Using the records below, copy every line that holds the string "false".

[Collected data]
+ + + + +
-- ==== Sys2Proof/Machine/Step.lean ====
section
/-! DEFINITION. One step of the machine. The block reset input lands in any step (R320). While a link
operation runs the host is held off (R45) and the step performs one µop; otherwise it takes the host's next
request, and does nothing when there is none (R321). -/

namespace Sys2Proof.Machine

/-- R45, R121, R320, R321. -/
def step (s : State) : Host.Outcome State Fault Refusal :=
  match s.inbox, s.active with
  | .blockReset :: r, _ => .next (blockReset { s with inbox := r })
  | .nothing :: r, true => stepRunning { s with inbox := r }
  | .packet _ :: _, true => stepRunning s
  | .packetStepwise _ :: _, true => stepRunning s
  | [], true => stepRunning s
  | [], false => .next s
  | .nothing :: r, false => .next { s with inbox := r }
  | .packet bs :: r, false => stepPacket bs { s with inbox := r }
  | .packetStepwise bs :: r, false => stepPacketStepwise bs { s with inbox := r }

/-- The state whose very next step runs the instruction of an opcode-table word. -/
def State.withFetchWord (s : State) (nbits w : Nat) : State := placeBytes (tableBytes nbits w) s

end Sys2Proof.Machine
end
+ + + + +
:: EXERCISE OUTPUT ::
  | [], false => .next s
  | .nothing :: r, false => .next { s with inbox := r }
  | .packet bs :: r, false => stepPacket bs { s with inbox := r }
  | .packetStepwise bs :: r, false => stepPacketStepwise bs { s with inbox := r }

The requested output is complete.